23 November 2006 | EN | 中文
Jatropha is an attractive crop for biofuel production in West Africa
G.A. Cooper, Smithsonian Institute
The Indian government will give US$250 million towards a fund to boost biofuel production in 15 West African countries.
Ghana's vice president Alhaji Aliu Mahama announced the fund last week (14 November) at a workshop held in Accra, Ghana, to discuss biofuel financing in West Africa.
The fund will be set up by the Bank for Investment and Development (EBID) of the Economic Community of West African States.
Biofuel is an attractive source of energy for West African states because it can protect their economies against rising crude oil prices on the world market. It is also seen as a viable source of climate-friendly energy.
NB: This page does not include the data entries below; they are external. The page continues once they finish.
-- ==== Sys2Proof/Machine/Dispatch.lean ====
section
/-!
DEFINITION. The meaning of each command: one arm per constructor of `Instr`, each one direct call of its meaning.
-/

namespace Sys2Proof.Machine
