-- ==== Sys2Proof/Machine/Core.lean ====
section
/-!
DEFINITION. The block behind the host's interface.
-/

def Sys2Proof.core : Host.Core :=
  { State := Sys2Proof.Machine.State, Fault := Sys2Proof.Machine.Fault,
    Refusal := Sys2Proof.Machine.Refusal, step := Sys2Proof.Machine.step, reset := Sys2Proof.Machine.State.reset }
end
In theory the Clean Development Mechanism under the Kyoto Protocol could be used to fund biodiesel production, but West African countries lack the expertise needed to apply for the scheme.
"There is an acute shortage of expertise to develop such proposals," said Ghana's Minister for Lands, Forestry and Mines, Dominic Fobih.
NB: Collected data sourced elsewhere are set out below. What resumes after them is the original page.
/-- MEM_ALLOC, MEM_FREE, MEM_QUERY and the end of a clear: R179, R180. -/
def Obligations.MemoryAllocation : Prop :=
  (∀ (n : Fin 4) (value : BitVec 32) (tier owner first count : Nat) (s : State),
      tier = bitsAt value.toNat 4 2 → owner = bitsAt value.toNat 8 4 → first = s.fld (R.MEM_ALLOC_PAGE n) 0 24 →
      count = s.fld (R.MEM_ALLOC_COUNT n) 0 24 → s.isPending (R.MEM_ALLOC_RESULT n) = false → s.rangeUnits tier first count = true →
      (tier = 2 ∨ (bitAt value.toNat 12 = false ∧ bitAt value.toNat 13 = false)) →
      (bitAt value.toNat 12 = false ∨ bitAt value.toNat 13 = false) → s.ownerOk n owner = true →
      unitsWhere s.ms.extents tier first count (fun _ => true) = 0 → s.useOf tier owner + count ≤ s.limitOf tier owner → s.overQuota owner = false →
      ∃ t, exec (.memAlloc n value) s = .next t ∧
        t.ms = { s.ms with extents := s.ms.extents ++ [⟨tier, first, count, owner, bitAt value.toNat 12, bitAt value.toNat 13, false⟩] } ∧
        t.shows (R.MEM_ALLOC_RESULT n) stOK 0 ∧ OtherRegs [R.MEM_ALLOC_RESULT n] s t) ∧
  (∀ (n : Fin 4) (value : BitVec 32) (tier owner first count : Nat) (s : State),
      tier = bitsAt value.toNat 4 2 → owner = bitsAt value.toNat 8 4 → first = s.fld (R.MEM_ALLOC_PAGE n) 0 24 →
      count = s.fld (R.MEM_ALLOC_COUNT n) 0 24 → s.isPending (R.MEM_ALLOC_RESULT n) = false → s.rangeUnits tier first count = true →
      s.ownerOk n owner = true → unitsWhere s.ms.extents tier first count (·.clearing) = 0 →
      unitsWhere s.ms.extents tier first count (fun e => e.owner == owner) = count →
      ∃ t, exec (.memFree n value) s = .next t ∧ OtherRegs [R.MEM_ALLOC_RESULT n] s t ∧
        (bitAt value.toNat 14 = false → t.ms = { s.ms with extents := freeRange s.ms.extents tier first count } ∧
          t.shows (R.MEM_ALLOC_RESULT n) stOK 0) ∧
        (bitAt value.toNat 14 = true → t.isPending (R.MEM_ALLOC_RESULT n) = true ∧
          t.ms = { s.ms with
            extents := freeRange s.ms.extents tier first count ++ s.ms.extents.flatMap (fun e => clearingPart e tier first count),
            clears := s.ms.clears ++ [(n.val, bitsAt value.toNat 16 16, tier, first, count)] })) ∧
  (∀ (n : Fin 4) (seq tier first count : Nat) (s : State), s.ms.clears.find? (fun c => c.1 == n.val) = some (n.val, seq, tier, first, count) →
      ∃ t, exec (.memClearComplete n) s = .next t ∧ t.shows (R.MEM_ALLOC_RESULT n) stOK 0 ∧
        t.ms.clears = s.ms.clears.filter (fun c => c.1 != n.val)) ∧
  (∀ (n : Fin 4) (value : BitVec 32) (tier first : Nat) (s : State),
      tier = bitsAt value.toNat 4 2 → first = s.fld (R.MEM_ALLOC_PAGE n) 0 24 → s.isPending (R.MEM_ALLOC_RESULT n) = false →
      1 ≤ tier → tier ≤ 3 → s.unitOk tier first = true →
      ∃ t, exec (.memQuery n value) s = .next t ∧ t.shows (R.MEM_ALLOC_RESULT n) stOK 0 ∧
        t.regN (R.MEM_ALLOC_INFO n) % 16 = (s.unitInfo tier first).1 % 16 ∧
        (t.regN (R.MEM_ALLOC_INFO n) / 256 = min (s.runLen tier (s.unitInfo tier first) first 65536) 0xFFFFFF ∨ 16 ≤ (s.unitInfo tier first).1) ∧
        OtherRegs [R.MEM_ALLOC_RESULT n, R.MEM_ALLOC_INFO n] s t ∧ t.ms = s.ms)

/-- Memory accesses and the home transactions of the control and application cores: R178, R189, R190. -/
def Obligations.Coherence : Prop :=
  (∀ (x : MemAccess) (s : State), Memory.wf s.mem = true → x.core = none → x.write = true → x.data.length = x.len →
      s.isCoherent x.addr = false → s.judge x.req x.addr x.len true = .served → s.recallRange x.addr x.len = s →
      s.meetsPriv x.req x.addr x.len = false →
      ∃ t, exec (.memoryAccess x .clean) s = .next t ∧ t.regs = s.regs ∧ t.outs = s.outs ∧
        ∀ a, memGet t.mem a = if x.addr ≤ a ∧ a < x.addr + x.len then x.data.getD (a - x.addr) memDefault else memGet s.mem a) ∧
  (∀ (x : MemAccess) (s : State), x.core = none → s.isCoherent x.addr = false → s.judge x.req x.addr x.len x.write = .denied →
      (∀ n u, x.req = .station n u → n < 4) →
      ∃ t, exec (.memoryAccess x .clean) s = .next t ∧ t.bit R.MEM_ERR 0 = true ∧ t.mem = s.mem ∧
        t.regN R.MEM_DENY_ADDR = ((s.firstDenied x.req x.addr x.len).getD x.addr) % 2 ^ 64) ∧
  (∀ (x : MemAccess) (c : Nat) (s : State), s.isCoherent x.addr = true → s.ms.txns.any (fun t => t.line == x.addr / 64) = false →
      s.ms.wb.any (fun w => w.line == x.addr / 64 && x.core == some w.core) = false → tget s.ms.dir (x.addr / 64) = some (.owned c) →
      x.core ≠ some c →
      exec (.memoryAccess x .clean) s =
        .next { s with ms := { s.ms with txns := s.ms.txns ++ [⟨x.addr / 64, c, false, false, false, false, false, [x]⟩] } }) ∧
  (∀ (core line : Nat) (l : L2Line) (s : State), s.l2Of core line = some l →
      exec (.coreL2Evict core line) s = .next { s with ms := { s.ms with
        l2 := s.ms.l2.filter (fun x => !(x.core == core && x.line == line)), wb := s.ms.wb ++ [⟨core, line, l.dirty, l.data, false⟩] } }) ∧
  (∀ (core line : Nat) (w : WbEntry) (s : State), Memory.wf s.mem = true →
      s.ms.wb.find? (fun w => w.core == core && w.line == line && w.dirty == true && !w.arrived) = some w → s.txn? core line = none →
      ∃ t, exec (.wbDirty core line) s = .next t ∧ t.ms.acks = s.ms.acks ++ [(core, line)] ∧ t.regs = s.regs ∧
        (∀ a, memGet t.mem a = if 64 * line ≤ a ∧ a < 64 * line + w.data.length then w.data.getD (a - 64 * line) memDefault else memGet s.mem a)) ∧
  (∀ (core line : Nat) (w : WbEntry) (s : State),
      s.ms.wb.find? (fun w => w.core == core && w.line == line && w.dirty == false && !w.arrived) = some w → s.txn? core line = none →
      ∃ t, exec (.evictClean core line) s = .next t ∧ t.ms.acks = s.ms.acks ++ [(core, line)] ∧ t.regs = s.regs ∧ t.mem = s.mem) ∧
  (∀ (core line : Nat) (x : HomeTxn) (s : State), s.txn? core line = some x → x.snooped = false →
      s.ms.wb.any (fun w => w.core == core && w.line == line) = true →
      exec (.snpGet core line) s = .next (s.setTxn { x with snooped := true, wbPend := true })) ∧
  (∀ (core line : Nat) (x : HomeTxn) (y : MemAccess) (l : L2Line) (s : State), s.txn? core line = some x → x.snooped = false → x.answered = false →
      s.ms.wb.any (fun w => w.core == core && w.line == line) = false → s.l2Of core line = some l → l.dirty = true → x.held = [y] →
      ∃ t u : State, exec (.snpGet core line) s = .next t ∧ u.mem = memWrite s.mem (64 * line) l.data ∧
        u.ms.l2 = s.ms.l2.filter (fun x => !(x.core == core && x.line == line)) ∧ u.regs = s.regs ∧
        t = { u.serve y with ms := { (u.serve y).ms with txns := (u.serve y).ms.txns.filter (fun z => z.line != line) } }) ∧
  (∀ (core line : Nat) (x : HomeTxn) (s : State), s.txn? core line = some x → x.wbPend = true → x.answered = true → x.gotEvict = true → x.held = [] →
      exec (.snpWbpend core line) s =
        .next { s with ms := { s.ms with acks := s.ms.acks ++ [(core, line)], txns := s.ms.txns.filter (fun z => z.line != line) } }) ∧
  (∀ (core line : Nat) (w : WbEntry) (x : HomeTxn) (s : State), s.txn? core line = some x → x.answered = false → x.gotSnoop = false → x.held = [] →
      s.ms.wb.find? (fun w => w.core == core && w.line == line && w.dirty == true && !w.arrived) = some w →
      ∃ t, exec (.wbDirty core line) s = .next t ∧ t.mem = memWrite s.mem (64 * line) w.data ∧ t.ms.acks = s.ms.acks ∧
        t.ms.txns = s.ms.txns.map (fun y => if y.line = line then { x with answered := true, gotEvict := true } else y)) ∧
  (∀ (core line : Nat) (s : State), s.ms.acks.contains (core, line) = true →
      exec (.wbAck core line) s = .next { s with ms := { s.ms with acks := s.ms.acks.erase (core, line), wb := s.ms.wb.filter (fun w => !(w.core == core && w.line == line)) } })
Fobih welcomed the fund, but said that procedures for developing Clean Development Mechanism proposals should still be properly studied.
The workshop was co-sponsored by EBID and the UN Conference on Trade and Development (UNCTAD).
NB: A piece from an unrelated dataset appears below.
theorem otherRegs_iff {as : List Nat} {t : State} : OtherRegs as s t ↔ ∀ a, (∀ x ∈ as, ¬ x = a) → t.getR a = s.getR a := by
  refine ⟨fun h a ha => h a fun hm => ha a hm rfl, fun h a ha => h a fun x hx e => ha (e ▸ hx)⟩

end Sys2Proof.Machine
end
EBID pledged to foster private-public partnerships, with support from UNCTAD, and to finance agricultural and industrial production for biofuels.
As a first step in this direction, EBID will provide US$35 million for a jatropha biodiesel project in Ghana, in conjunction with the country's commercial banks and financial institutions.
Benin, Mali, Nigeria and Senegal, led by Ghana, have pioneered research on biofuel and jatropha plantations. Jatropha oil's low cost and ease of cultivation make it an attractive crop for biofuel production.
But biofuel production is still a relatively young technology, and more research is needed, notably to make sure it is geared towards the needs of small farmers for whom biofuel use on a local scale — for village power or agro-processing — could be highly promising.
In addition, to be competitive on the international market, West Africa will need to find viable sources of funding to invest in plantations of between 50,000–150,000 hectares, and into processing, transport and storage facilities.
It will also have to reduce its production costs and improve its farming techniques to reduce the risk of low yields, pests and disease.